Los Angeles Times–Washington Post News Service
- Company type: News agency
- Industry: Media
- Founded: 1962; 64 years ago
- Founders: Otis Chandler & Philip Graham
- Defunct: 2009; 17 years ago
- Fate: corporate divorce
- Headquarters: United States
- Area served: United States
- Key people: Leonard Downie Jr.
- Services: domestic and foreign news coverage, columns, syndication
- Parent: Los Angeles Times and The Washington Post

= Los Angeles Times–Washington Post News Service =

Former joint news service

The Los Angeles Times–Washington Post News Service, sometimes referred to as simply the Times-Post News Service, was a joint news agency in the United States that was created as a partnership between the Los Angeles Times and The Washington Post and existed from 1962 to 2009. It served to provide news coverage to its clients, which numbered over 600, and to syndicate articles from both papers for other news organizations. Rather than being a full-fledged wire service such as the Associated Press or Reuters, the Los Angeles Times–Washington Post News Service was what was known as a supplemental news service.

==Origin==
The joint service was formed in 1962 and was the product of discussions between the two newspapers' well-known publishers, Otis Chandler and Philip Graham. Chandler and Graham considered sharing foreign correspondents, as both were expanding foreign coverage to compete with the New York Times; instead they decided to set up a joint news service.

Each newspaper had 50 percent ownership of the entity. Its stated emphasis was to provide coverage of international news with dispatches from the two papers, and the same for national news from Washington, D.C., in order to augment the coverage of more regionally-focused clients such as The Arizona Republic.

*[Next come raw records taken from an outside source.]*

/-! ### What a register reads as -/

/-- Registers of a core that show its units. -/
def coreView (s : State) (c o v : Nat) : Nat :=
  if o = 4 then setBits v 3 1 (if drained s c then 1 else 0)
  else if o = 0x1000 then (if stuEmpty s c then 1 else 0)
  else if 0x8000 ≤ o ∧ o < 0x8100 ∧ o % 0x40 = 0 then
    let p := (o - 0x8000) / 0x40
    portKind s c p + 4 * (s.inq c p).length + (if (SMap.find (s.core c).pass p).isSome then 16 else 0)
  else if 0x8400 ≤ o ∧ o < 0x8800 then
    let h := s.hq c ((o - 0x8400) / 0x40)
    let e := match h.held with
      | some x => x.toNat
      | none => 0
    match o % 0x40 with
    | 0x18 => h.entries.length + (if h.held.isSome then 2 ^ 7 else 0) + (if h.spilling then 2 ^ 8 else 0) + h.celCount * 2 ^ 16
    | 0x1C => bits e 0 32
    | 0x20 => bits e 32 32
    | _ => v
  else v

/-- Registers of a cluster that show its units. -/
def clusterView (s : State) (cl o v : Nat) : Nat :=
  if o = 0xC then
    ((List.range 8).filter (fun k => drained s (8 * cl + k))).foldl (fun n k => n + 2 ^ k) 0
  else if o = 0x3000 then freeSlots s cl + (s.cluster cl).rops.length * 2 ^ 10
  else if 0x4000 ≤ o ∧ o < 0x4100 ∧ o % 0x20 = 4 then (SMap.get [] (s.cluster cl).feeds ((o - 0x4000) / 0x20)).length
  else v

/-- No token moves anywhere and no command is taken (Table 14.5). -/
def deviceIdle (s : State) : Bool :=
  s.taken.isEmpty && s.edgeIn.isEmpty && s.cores.all (fun q =>
    q.2.inq.all (fun p => p.2.isEmpty) && q.2.pass.isEmpty && q.2.outp.isEmpty && q.2.orig.isEmpty)

/-- PWR_STATE (Table 14.10). -/
def powerView (s : State) (v : Nat) : Nat :=
  let ones (p : Nat → Bool) := ((List.range 4).filter p).foldl (fun n d => n + 2 ^ d) 0
  let hold := ((List.range 128).filter (fun c => bit (s.reg (pwrHub + 0x1C + 4 * (c / 32))) (c % 32))).length
  ones (dieOff s) + 16 * ones (dieShut s) + bits v 8 1 * 2 ^ 8 + (if deviceIdle s then 2 ^ 9 else 0) + hold * 2 ^ 10

/-- Security registers that show the fuses (Table 15.13). -/
def fuseView (s : State) (o v : Nat) : Nat :=
  if o < 0x100 then bits s.fuses (8 * o) 32
  else if o = 0x100 then bits s.fuses 2048 12 + fuseSVN s.fuses * 2 ^ 12
  else if o = 0x104 then bits s.fuses 2124 32
  else if o < 0x118 then bits s.fuses (2156 + 8 * (o - 0x108)) 32
  else v

/-- CAD_STATE of a plan slot (Table 1.3). -/
def cadView (s : State) (p v : Nat) : Nat :=
  let x := s.plan p
  let n := ((List.range 128).filter (fun k => (s.stream k).plan = some p)).length
  bits v 0 3 + (if heldByDie s p then 8 else 0) + (x.cfg % 16) * 16 + n * 256 + (if 16 ≤ x.cfg then 2 ^ 16 else 0)

/-- Registers of the hub that show its units. -/
def hubView (s : State) (o v : Nat) : Nat :=
  if 0x10000 ≤ o ∧ o < 0x10800 then (if o % 0x100 = 0x10 then cadView s ((o - 0x10000) / 0x100) v else v)
  else if o = 0x10800 then now s % 2 ^ 32
  else if 0x40000 ≤ o ∧ o < 0x48000 then
    let k := (o - 0x40000) / 0x100
    if o % 0x100 = 0xC then setBits v 0 17 (fifOcc s k)
    else if o % 0x100 = 0x18 then fifFree s k
    else v
  else if 0x48000 ≤ o ∧ o < 0x4A000 then
    let r := o % 0x400
    if 0x40 ≤ r ∧ r < 0x140 ∧ r % 0x20 = 0xC then
      (SMap.get [] (s.feed ((o - 0x48000) / 0x400)).credits ((r - 0x40) / 0x20)).length
    else v
  else if o = 0x3000C then 0
  else if o = 0x70018 then powerView s v
  else if 0x80000 ≤ o ∧ o < 0x90000 then fuseView s (o - 0x80000) v
  else v

/-- The flat core and cluster numbers of a window address. -/
def coreOfAddr (a : Nat) : Nat := 32 * bits a 40 2 + 8 * bits a 36 4 + bits a 32 4
def clusterOfAddr (a : Nat) : Nat := 4 * bits a 40 2 + bits a 36 4

/-- The device address of an aligned BAR0 offset: the CAD and FIF aliases, and the MBX block. -/
def bar0Addr (n : Nat) : Nat :=
  if 0x3000 ≤ n ∧ n < 0x4000 then hubWin + 0x10000 + (n - 0x3000)
  else if 0x8000 ≤ n then hubWin + 0x40000 + (n - 0x8000)
  else hubWin + n

/-- The address of a register word whose place in the MBX block is an alias of another hub block (Table 11.3). -/
def aliasOf (a : Nat) : Nat := if hubWin ≤ a ∧ a < hubWin + 0x10000 then bar0Addr (a - hubWin) else a

/-- The value a read of a register word returns; reserved bits are zero (R13). -/
def regView (s : State) (a : Nat) : Nat :=
  let a := aliasOf a
  match windowOf a with
  | some (.core, o) => coreView s (coreOfAddr a) o (s.reg a)
  | some (.cluster, o) => clusterView s (clusterOfAddr a) o (s.reg a)
  | some (.hub, o) => hubView s o (s.reg a)
  | some (.die, _) => s.reg a
  | none => 0

/-! ### Reads (R12, R30, R121) -/

/-- The RC fields of a word that hold a measure: a largest or smallest value, a number of bytes, nanoseconds or
microseconds. -/
def rcMeasure (w : Win) (o : Nat) : Bool :=
  match w with
  | .core => decide (0x8400 ≤ o) && o % 0x40 = 0x30
  | .cluster => o = 0x301C
  | .die => o = 0x2004 || o = 0x200C || o = 0x2018
  | .hub => (decide (o < 0x11000) && o % 0x100 = 0x1C) || (decide (0x20000 ≤ o) && decide (o < 0x20200) && o % 0x40 = 0x20) ||
      (decide (0x40000 ≤ o) && decide (o < 0x48000) && o % 0x100 = 0x20) ||
      (decide (0x48000 ≤ o) && decide (o < 0x4A000) && o % 0x400 = 0x10)

/-- The RC fields of a word return to their reset value. What the hardware records in the same moment takes effect (R14): a
counter is left at 1 (R121), a measure at the value recorded. -/
def clearRC (s : State) (a : Nat) (inc : Option (BitVec 32)) : State :=
  match windowOf a with
  | none => s
  | some (w, o) =>
    let m := accMask a .rc
    if m = 0 then s
    else
      let v := match inc with
        | none => resetWord a &&& m
        | some n => if rcMeasure w o then n.toNat &&& m else 1
      s.setReg a ((s.reg a &&& (2 ^ 32 - 1 - m)) + v)

/-- A read of a register word with its side effects. -/
def regRead (s : State) (a : Nat) (inc : Option (BitVec 32)) : Nat × State :=
  let a := aliasOf a
  let v := regView s a
  if a = hubWin + 0x10800 then (v, s.setReg (hubWin + 0x10804) (now s / 2 ^ 32))
  else (v, clearRC s a inc)

/-! ### Writes (R12, R14) -/

/-- Registers of a transaction unit (Table 12.10). -/
def txuRegWrite (s : State) (u o a v : Nat) : State :=
  if o = 0 then
    let s := if bit v 0 then txuCommit s u else s
    if bit v 1 then txuClear s u else s
  else if o = 0x10 then txuFence s u (bits v 8 8)
  else if 0x100 ≤ o ∧ o < 0x500 then txuActWrite s u ((o - 0x100) / 16) (o % 16 / 4) v
  else s.writePlain a v

/-- Registers of a core. -/
def coreRegWrite (s : State) (c o a v : Nat) : State :=
  if isCoreConfig o then coreConfigWrite s c o v
  else if 0x4000 ≤ o ∧ o < 0x4800 ∧ o % 0x100 = 8 then engSeedWrite s c ((o - 0x4000) / 0x100) v
  else if o = 0x6000 then bankCtrlWrite s (c / 32) (c % 32) v
  else s.writePlain a v

/-- Registers of a cluster. -/
def clusterRegWrite (s : State) (cl o a v : Nat) : State :=
  if o < 0x1000 then txuRegWrite s cl o a v
  else if 0x2000 ≤ o ∧ o < 0x3000 then mvrRegWrite s cl ((o - 0x2000) / 0x100) (o % 0x100) a v
  else if o = 0x6000 then bankCtrlWrite s (cl / 4) (32 + cl % 4) v
  else match gustMaskAt o with
    | some ch => gustMaskWrite s cl ch v
    | none => s.writePlain a v

/-- A vector that is pending and no longer held back is sent (R423). -/
def sendPending (s : State) (n : Nat) : State :=
  let p := hubWin + 0x4800 + 4 * (n / 32)
  if bit (s.reg p) (n % 32) && !vectorMasked s n then raiseVector (s.setReg p (setBits (s.reg p) (n % 32) 1 0)) n else s

/-- The MSI-X table: a vector unmasked while it is pending is sent (R423). -/
def msixWrite (s : State) (o a v : Nat) : State :=
  let s := s.writePlain a v
  let n := (o - 0x4000) / 16
  if o % 16 = 12 then sendPending s n else s

/-- Registers and aperture of an ingest FIFO (R342, R349). -/
def fifRegWrite (s : State) (k o a v : Nat) : State :=
  if o < 0xC then fifConfigWrite s k (o / 4) v
  else if o = 0xC then fifPend (s.writePlain a v) k
  else if 0x80 ≤ o then fifAperture s k (o - 0x80) (natToBytes 4 v)
  else s

/-- A write through the FIF alias: only W1C bits and the apertures are written (R398). -/
def fifAliasWrite (s : State) (o v : Nat) : State :=
  if o % 0x100 < 0xC then s else fifRegWrite s (o / 0x100) (o % 0x100) (hubWin + 0x40000 + o) v

/-- Registers of the mailbox (Tables 11.4, 11.5, 11.7, 15.7). -/
def mbxWrite (s : State) (o a v : Nat) : State :=
  if o = 0x1008 then (if bit v 4 then crEnable s (bits v 0 4) else crDisable s (bits v 0 4))
  else if o = 0x101C then (if bit v 4 then ccEnable s (bits v 0 4) else ccDisable s (bits v 0 4))
  else if o = 0x1000 ∨ o = 0x1004 then (if crOn s then s else s.writePlain a v)
  else if o = 0x1014 ∨ o = 0x1018 then (if ccOn s then s else s.writePlain a v)
  else if o = 0x100C then crTailWrite s v
  else if o = 0x1020 then ccHeadWrite s v
  else if 0x2000 ≤ o ∧ o < 0x2800 then
    let k := (o - 0x2000) / 16
    if o % 16 = 0 then frTailWrite s k v else if o % 16 = 8 then rrHeadWrite s k v else s
  else if o = 0x10C then (if bit v 0 then hostBootGo s else s)
  else if 0x4000 ≤ o ∧ o < 0x4400 then msixWrite s o a v
  else if 0x3000 ≤ o ∧ o < 0x4000 then s.writePlain (bar0Addr o) v
  else if 0x8000 ≤ o then fifAliasWrite s (o - 0x8000) v
  else s.writePlain a v

/-- Registers of a relay port (R457). -/
def rlyWrite (s : State) (o v : Nat) : State :=
  let p := o / 0x100
  if o < 0x800 ∧ o % 0x100 = 4 then
    let was := s.getF (rlyPort p) RLY_P_CTRL_EN
    let s := if bit v 0 then portEnable s p else (if was = 0 then s else portDisable s p)
    if bit v 1 then portRetrain s p else s
  else s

The sales forces of the two papers were sent to sign up clients; at first there were about 25 newspapers using the service. Rex Barley, manager of the Los Angeles Times Syndicate, was manager of the Times-Post service from its foundation until at least 1968.

==Use==
Supplemental news services had great growth during 1960s and 1970s and by the end of the 1970s the Times-Post News Service had upwards of 200 clients. This was an era where newspapers were very profitable and were the key news source for most people. The growth of supplemental news sources continued even more so into the 1980s.

The Times-Post News Service was beneficial to many newspapers who had little or no national or international coverage. Indeed, some of its clients, such as New York World Journal Tribune, had no foreign correspondents at all and relied on the service for coverage of such matters. By 1992 the Times had 32 foreign correspondents and Post 25, second and third to The New York Times 37 but outweighing that number when combined. Subscribing clients also benefited from any investigative reporting that the two papers were doing, such as the Posts coverage of the Watergate scandal.

Among the columns syndicated by the service were ones by Jack Smith of the Times. At one point Leonard Downie Jr. was director of the service. Over time, the service also incorporated coverage by Newsday, The Baltimore Sun, and the Hartford Courant into what it put out. Pam Robinson worked for the service while based at Newsday and the Robinson Prize for copy editors is named for her.

By 1989 the service had 650 clients in the United States and around the world, with a total circulation of some 110 million. The number of clients was the most of any of the newspaper-based news services in the United States and ahead of rival supplemental news services New York Times News Service with 500 and the Scripps Howard News Service with 350 as the next two closest. The service is said to have sent out 125 stories each day comprising 100,000 words.

In addition to its regular service, Times–Post also offered a smaller service for a lesser price. The pair also started an all-sports service in 1984, which gained around 175 clients.

An additional benefit of the service to the two sponsoring papers was that it enhanced the reputation and lustre of the Times and the Post. A side effect of the service's success was that it harmed the fortunes of United Press International, since this was a less costly alternative for newspapers for improving coverage compared to subscribing to two full-fledged wire services.

The service picked up additional clients after the September 11 terrorist attacks, due to the surge in interest in foreign developments. By the late 2000s the service still had more than 600 clients.

==End==
The service ended in 2009 when both partners decided to move in a different direction. Board vice chair Boisfeuillet Jones Jr. of the Post said, "As the news business and our newsrooms have evolved, the ways in which the organizations cover and distribute the news have changed. We felt at this time it made sense for us to proceed separately." Publisher Eddy Hartenstein of the Times said "after enjoying many years of great success together, we've agreed the time has come to move in separate directions."

The split was likely motivated by The Tribune Company's purchase of the Times in 2000, the recent effects of the Great Recession, and economic difficulties in general for the newspaper industry. Media writer Howard Kurtz wrote, "One of the oldest corporate marriages in the newspaper business ended in divorce [yesterday]." The Los Angeles Times joined McClatchy-Tribune, co-owned by parent company Tribune Company, while the Washington Post News Service began a partnership with Bloomberg News.